The main primary sugar, which is used in lactic acid fermentation, is glucose. It undergoes glycolysis to provide two molecules of pyruvate, which are then, converted to lactic acid under the presence of lactose dehydrogenase that is identified in lactic acid fermenting bacteria. NADH and NAD+ are interchanged during the entire conversion of pyruvate to lactic acid and the latter goes back to refuel the glycolytic pathway (Settachaimongkon et al., 2014). Extra amounts of glucose would result in an increased rate of pyruvate production, ultimately resulting in a higher concentration of lactic acid. These sugars were largely present in the milk in yogurt. Galactose, which is considered the major sugar in milk, has to be converted to glucose before it can be used in any metabolic process. In the absence of glucose, the formation of pyruvate is likely to be inhibited, since glycolysis will not occur. Therefore, glucose can be considered as the precursor molecule that gives rise to pyruvate, which is then converted to lactate by lactate dehydrogenase. Bacteria survive under specific conditions of pH and temperature. Lactobacillus bulgaricus is considered a bacterium that survives under acidic conditions, meaning it is largely acidophilic. The obtained pH value of 4.4 value indicates the likelihood of this bacterium is Lactobacillus bulgaricus. Streptococcus thermophiles survive under slightly acidic conditions and therefore, which is consistent with the identified pH value of 6.5. The two bacteria have different morphologies and structures. Lactobacillus bulgaricus is a filamentous bacterium, while Streptococcus thermophiles form bead-like structures. In addition, different textures can be attributed to their morphologies, and they change based on optimal conditions of temperature and pH.

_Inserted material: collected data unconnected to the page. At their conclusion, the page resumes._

-- ==== Sys2Proof/Machine/Belv.lean ====
section
/-! DEFINITION. Belvedere: assertions, episodes, ALIVE, the weight digest, golden windows (14 R380 to R401). -/
namespace Sys2Proof.Machine

/-- The bits of DETAIL that Table 14.12 names for a source, given its cause in bits [7:0] (14 R493). -/
def detailMask (src cause : Nat) : Nat :=
  let bits := fun (hi lo : Nat) => 2 ^ (hi + 1) - 2 ^ lo
  if src < 8 then bits 7 0
  else if src < 24 then bits 9 0 + (if cause == 1 then bits 29 16 else if cause == 2 then bits 13 10 + bits 50 32 else 0)
  else if src < 36 then bits 11 0 + (if cause == 1 then bits 63 16 else 0)
  else if src < 44 then bits 15 0
  else match src with
  | 46 => bits 31 0 | 47 => bits 15 0 | 48 => bits 15 0 | 49 => bits 15 0 | 58 => bits 31 0 | 59 => bits 10 0
  | 60 => bits 9 0 | 61 => bits 7 0 | 62 => bits 15 0 | 64 => bits 63 0 | 65 => bits 39 0 | 66 => bits 18 0
  | 67 => bits 11 0 | 69 => bits 18 0 | 70 => bits 10 0 + bits 31 16 + bits 34 32 | 72 => bits 7 0 | 73 => bits 7 0
  | 74 => bits 31 0 | 75 => bits 31 0 | 76 => bits 15 0 | 77 => bits 63 0 | 78 => bits 31 0 | 79 => bits 7 0
  | 80 => bits 7 0 | 81 => bits 6 0 + bits 8 8 | 82 => bits 7 0 | 83 => bits 7 0 | 84 => bits 7 0
  | 85 => bits 7 0 + bits 18 8 + bits 29 19
  | _ => if 50 ≤ src && src < 58 then bits 9 0 else 0

/-- DETAIL of an assertion whose block drives `detail`: the named bits, with what the device itself supplies: the running
segment (0 to 7), GH_ECC_ADDR (8 to 15) and the AER status (44) at the latch (14 R493). -/
def detailOf (d : Device) (src detail : Nat) : Nat :=
  let named := detail &&& detailMask src (detail % 2 ^ 8)
  if src < 8 then named + (match (pavOf d src).run with | some (_, s) => s | none => 2 ^ 32 - 1) * 2 ^ 16
  else if src < 16 then rd d (GH_ECC_ADDR (src - 8))
  else if src == 44 then d.link.aerStatus
  else named

/-- What stands behind an error line: an internal error of the endpoint shows in its AER status as the Uncorrectable
Internal Error (15 R409, Assumption 87); a counter-copy mismatch stays until a reset (13 R369). -/
def faultCause (src cause : Nat) (d : Device) : Device :=
  if src == 44 then { d with link := { d.link with aerStatus := d.link.aerStatus ||| 2 ^ 22 } }
  else if src == 61 && cause == 1 then modTower (fun t => { t with copyDiff := 1, copyTold := true }) d
  else d

/-- FAULT_ASSERTION (14 R380, R383 to R385): a block drives an error line. `queues` are the commands the error affects,
`pavs` the pavilions of a source without a unit of its own, `detail` what the block gives for the record's DETAIL. A device
held in reset latches nothing. -/
def faultAssertion (src : Nat) (queues pavs : List Nat) (detail : Nat) (d : Device) : Device :=
  if d.lodge.stage == .reset then d else
  let d := faultCause src (detail % 2 ^ 8) d
  raiseFault src queues (pavs.filter (fun p => decide (p < pavCount d))) (detailOf d src (detail % 2 ^ 64)) d

/-- Is a command being ended that a Major reaction withheld? -/
def reactionPending (d : Device) : Bool :=
  (busyQueues d).any (fun q => match cmdOf d q with
    | some c => c.withheld && c.ending
    | none => false)

/-- EPISODE_CLOSE (14 R383): below Critical, and the reaction of every merged assertion is complete. -/
def episodeClose (d : Device) : Device :=
  if rbit d BV_EPISODE 31 && decide (fld d BV_EPISODE 30 29 < 3) && !reactionPending d then
    setBit BV_EPISODE 31 false { d with belv := { d.belv with errors := [] } }
  else d

/-- STATUS_CLEAR (14 R380): a write of BV_CLEAR_w. -/
def statusClear (w v : Nat) (d : Device) : Device :=
  { d with belv := { d.belv with status := d.belv.status &&& ~~~ (BitVec.ofNat 128 (v % 2 ^ 32 * 2 ^ (32 * w))) } }

/-- Pavilion `p` returns to service (14 R386). -/
def returnPavilion (p : Nat) (d : Device) : Device :=
  d |> setPavState p 0 |> modPav p (fun v => { v with passedWaiting := false, releasePending := false })

/-- A release of pavilion `p` that is STOPPED or FAILED; one written while a golden run is in progress takes effect when
the run ends (14 R386). -/
def releaseOne (p : Nat) (d : Device) : Device :=
  if (pavOf d p).golden.isSome then modPav p (fun v => { v with releasePending := true }) d
  else if pavState d p == 1 || pavState d p == 3 then returnPavilion p d
  else d

/-- PAVILION_RELEASE: a write of BV_PAV_RELEASE. -/
def pavilionRelease (v : Nat) (d : Device) : Device := forEach (bitsSet v (pavCount d)) releaseOne d

/-- LOCK: a write of BV_LOCK (14 R382). -/
def lockWrite (v : Nat) (d : Device) : Device := storedWrite BV_LOCK v d

/-- The device is healthy: no Critical episode, no restart (14 R388). -/
def healthy (d : Device) : Bool :=
  d.belv.aliveOn && d.belv.safe == .none && !(rbit d BV_EPISODE 31 && fld d BV_EPISODE 30 29 == 3)

/-- ALIVE_TOGGLE (14 R388). -/
def aliveToggle (d : Device) : Device :=
  if healthy d then { d with belv := { d.belv with alive := !d.belv.alive } } else d

/-- BELVEDERE_WATCHDOG_EXPIRY (14 R388): `pc` is Belvedere's program counter. -/
def belvedereWatchdog (pc : Nat) : Device → Device := faultAssertion 78 [] [] (pc % 2 ^ 32)

/-- The declared weight region may be armed: populated DRAM outside the reserve and the pool (14 R392). -/
def regionOk (d : Device) : Bool := openDram d (weightRegion d).1 (weightRegion d).2

/-- DIGEST_ARM (14 R392): a write of BV_WDIGEST_STATUS; ARM = 1 over a range that breaks R392 is ignored. -/
def digestArm (v : Nat) (d : Device) : Device :=
  if bitOf v 0 && !regionOk d then d else storedWrite BV_WDIGEST_STATUS v d

/-- SIGNATURE_RECORD (14 R395): the oldest record arrives; `bad`: its parity fails, with the pavilion that sent it, and it is lost. -/
def signatureArrives (bad : Option Nat) (d : Device) : Device :=
  match bad, d.comp.sigWire with
  | some p, r :: rest =>
    raiseFault 82 [r.queue] [p] p { d with comp := { d.comp with sigWire := rest } }
  | _, _ => signatureRecord d

/-! Golden windows (14 R399 to R401). -/

/-- A window of pavilion `p` is not honoured; the third in a row raises source 79. -/
def deferGolden (p : Nat) (d : Device) : Device :=
  let n := fld d BV_GOLD_DEFER (3 * p + 2) (3 * p) + 1
  let d := setFld BV_GOLD_DEFER (3 * p + 2) (3 * p) (min n 7) d
  if n == 3 then raiseFault 79 [] [] p d else d

/-- GOLDEN_DUE (14 R401): the interval of pavilion `p` passes; a run still due from the interval before is deferred. -/
def goldenDue (p : Nat) (d : Device) : Device :=
  let v := pavOf d p
  let span := fld d BV_GOLD_CFG 13 0 * 25000
  if !(isReady d && decide (p < pavCount d) && decide (v.goldenSince + span ≤ d.clock.beat)) then d else
  let d := applyIf (v.goldenDue && v.golden.isNone) (deferGolden p) d
  modPav p (fun v => { v with goldenDue := true, goldenSince := v.goldenSince + span }) d

/-- Is it the time of the golden slot of the run `r` on pavilion `p`? In Strict mode the 60,000 ac from GOLDEN_AC on; in
Throughput mode once the stream has issued every instruction whose AC lies before the slot (05 R125, Assumption 95). -/
def goldenTime (d : Device) (p : Nat) (s : StepRun) (r : SegRun) : Bool :=
  let ac := segGoldenAc d s.image r.seg
  if s.strict then
    decide (acTick r.startTick ac ≤ nowTicks d) && decide (nowTicks d < acTick r.startTick (ac + 60000))
  else match streamHead d p with
    | some h => decide (ac ≤ h.ins.ac)
    | none => (pavOf d p).ended

/-- GOLDEN_SLOT_START (05 R125; 14 R400, R396): the golden slot of the segment that runs on pavilion `p` begins; the run that
is due, or the run of a SUSPECT pavilion, starts in it. -/
def goldenSlotStart (p : Nat) (d : Device) : Device :=
  let v := pavOf d p
  match v.run, runOn d p with
  | some (q, s), some r =>
    match stepOf d q, nextGolden d p with
    | some t, some e =>
      if bitOf (segGolden d t.image s) p && goldenTime d p t r && v.golden.isNone && (v.goldenDue || pavState d p == 2) then
        d |> modPav p (fun v => { v with goldenNext := e + 1 }) |> goldenStart p e (some (q, s))
      else d
    | _, _ => d
  | _, _ => d

/-- Pavilion `p` has passed a golden run, or failed one and left the SUSPECT pavilions. A twin pair none of whose SUSPECT
pavilions has still to pass is settled: they return to IN_SERVICE unless another pair holds them, and the mismatch is
transient where every one passed (14 R396). -/
def clearSuspect (p : Nat) (passed : Bool) (d : Device) : Device :=
  let left := d.belv.suspects.map (fun (m : SuspectPair) =>
    if !bitOf m.pavs p then m
    else { pavs := if passed then m.pavs else clearBits m.pavs (2 ^ p), left := clearBits m.left (2 ^ p),
           failed := m.failed || !passed })
  let done := left.filter (fun m => m.left == 0)
  let rest := left.filter (fun m => m.left != 0)
  let d := { d with belv := { d.belv with
      suspects := rest, transients := d.belv.transients + (done.filter (fun m => !m.failed)).length } }
  let free := fun k => pavState d k == 2 && !rest.any (fun m => bitOf m.pavs k)
  forEach ((List.range 8).filter (fun k => done.any (fun m => bitOf m.pavs k) && free k)) (setPavState · 0) d

/-- A golden run of pavilion `p` has ended: a release written while it was in progress takes effect (14 R386). -/
def endRelease (p : Nat) (d : Device) : Device :=
  if !(pavOf d p).releasePending then d
  else if pavState d p == 1 || pavState d p == 3 then returnPavilion p d
  else modPav p (fun v => { v with releasePending := false }) d

/-- A golden run of pavilion `p` passed (14 R386, R396, R401). -/
def goldenPass (p : Nat) (d : Device) : Device :=
  let d := if pavState d p == 1 then
      if rbit d BV_CTRL 0 then returnPavilion p d
      else modPav p (fun v => { v with passedWaiting := true }) d
    else d
  clearSuspect p true d

/-- A golden run of entry `e` on pavilion `p` failed: source 76; a STOPPED or SUSPECT pavilion goes to FAILED (14 R386,
R399). -/
def goldenFail (p e : Nat) (d : Device) : Device :=
  let was := pavState d p
  let release := (pavOf d p).releasePending
  let d := d |> countUp BV_GOLD_FAIL |> raiseFault 76 [] [p] (p + e * 2 ^ 8)
    |> modPav p (fun v => { v with releasePending := release })
  if was == 1 || was == 2 then
    d |> setPavState p 3 |> modPav p (fun v => { v with goldenDue := false }) |> clearSuspect p false
  else d

/-- GOLDEN_RESULT (14 R399): the golden run of pavilion `p` ends; its signature is compared with EXPECT, the deferral
count restarts, a GOLDEN_RUN command ends. `ev`: what the checks of the rows it read found, and the rows on which it met
another access (03 R75, R87). -/
def goldenResult (p : Nat) (ev : RowEvents) (d : Device) : Device :=
  match (pavOf d p).golden with
  | none => d
  | some g =>
    let own := if g.slot.isNone then ownerOf d p else none
    let d := d |> goldenMicrocode p g.entry |> rowsRead ev p own.toList (ev.ecc.map (·.1) ++ ev.meets)
    let good := goldenSignature d p g.entry == goldenExpect d g.entry
    let d := modPav p (fun v => { v with golden := none, goldenDue := false, goldenNext := g.entry + 1 }) d
    let d := setFld BV_GOLD_DEFER (3 * p + 2) (3 * p) 0 d
    let d := endRelease p (if good then goldenPass p d else goldenFail p g.entry d)
    match own with
    | some q => match cmdOf d q with
      | some c => if c.ending then d else finishExec q d
      | none => d
    | none => d

/-- GOLDEN_SLOT_END (14 R400, R401): an unfinished run is abandoned, its window not honoured, and the run deferred to the
next interval. -/
def goldenSlotEnd (p : Nat) (d : Device) : Device :=
  match (pavOf d p).golden with
  | some g =>
    if g.slot.isSome then
      d |> modPav p (fun v => { v with golden := none, goldenDue := pavState d p == 1 }) |> endRelease p |> deferGolden p
    else d
  | none => d

/-! Host writes (14 R382, R406). -/

/-- Offsets that BV_LOCK freezes. -/
def belvLocked (off : Nat) : Bool :=
  (decide (BV_SEV 0 ≤ off) && decide (off ≤ BV_SEV 7)) || off == BV_CTRL || off == BV_ALIVE_PERIOD || off == BV_RED_CFG ||
    off == BV_GOLD_CFG || off == BV_WREGION_BASE_LO || off == BV_WREGION_BASE_HI || off == BV_WREGION_GRANULES

/-- A host write of a Belvedere register. -/
def belvWrite (off v : Nat) (d : Device) : Device :=
  if belvLocked off && rbit d BV_LOCK 0 then d
  else if decide (BV_CLEAR 0 ≤ off) && decide (off ≤ BV_CLEAR 3) then statusClear ((off - BV_CLEAR 0) / 4) v d
  else if off == BV_PAV_RELEASE then pavilionRelease v d
  else if off == BV_LOCK then lockWrite v d
  else if off == BV_WDIGEST_STATUS then digestArm v d
  else storedWrite off v d

end Sys2Proof.Machine
end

Unique differences exist between Lactobacillus bulgaricus and Streptococcus thermophiles with respect to the optimum conditions of pH and temperature. These bacteria allow for the preservation of various unique nutrients in yogurt. The presence of these bacteria improves the taste properties of yogurt, as well as preserves all the other unique attributes. Various bacterial organisms utilize lactic acid fermentation as their major pathway converting sugars present into lactic acid. The final conversion largely involves changing pyruvate to lactic acid with the help of the enzyme lactate dehydrogenase. The process has to be regulated to ensure that there is no release of any product that could affect the conversion of pyruvate to lactic acid.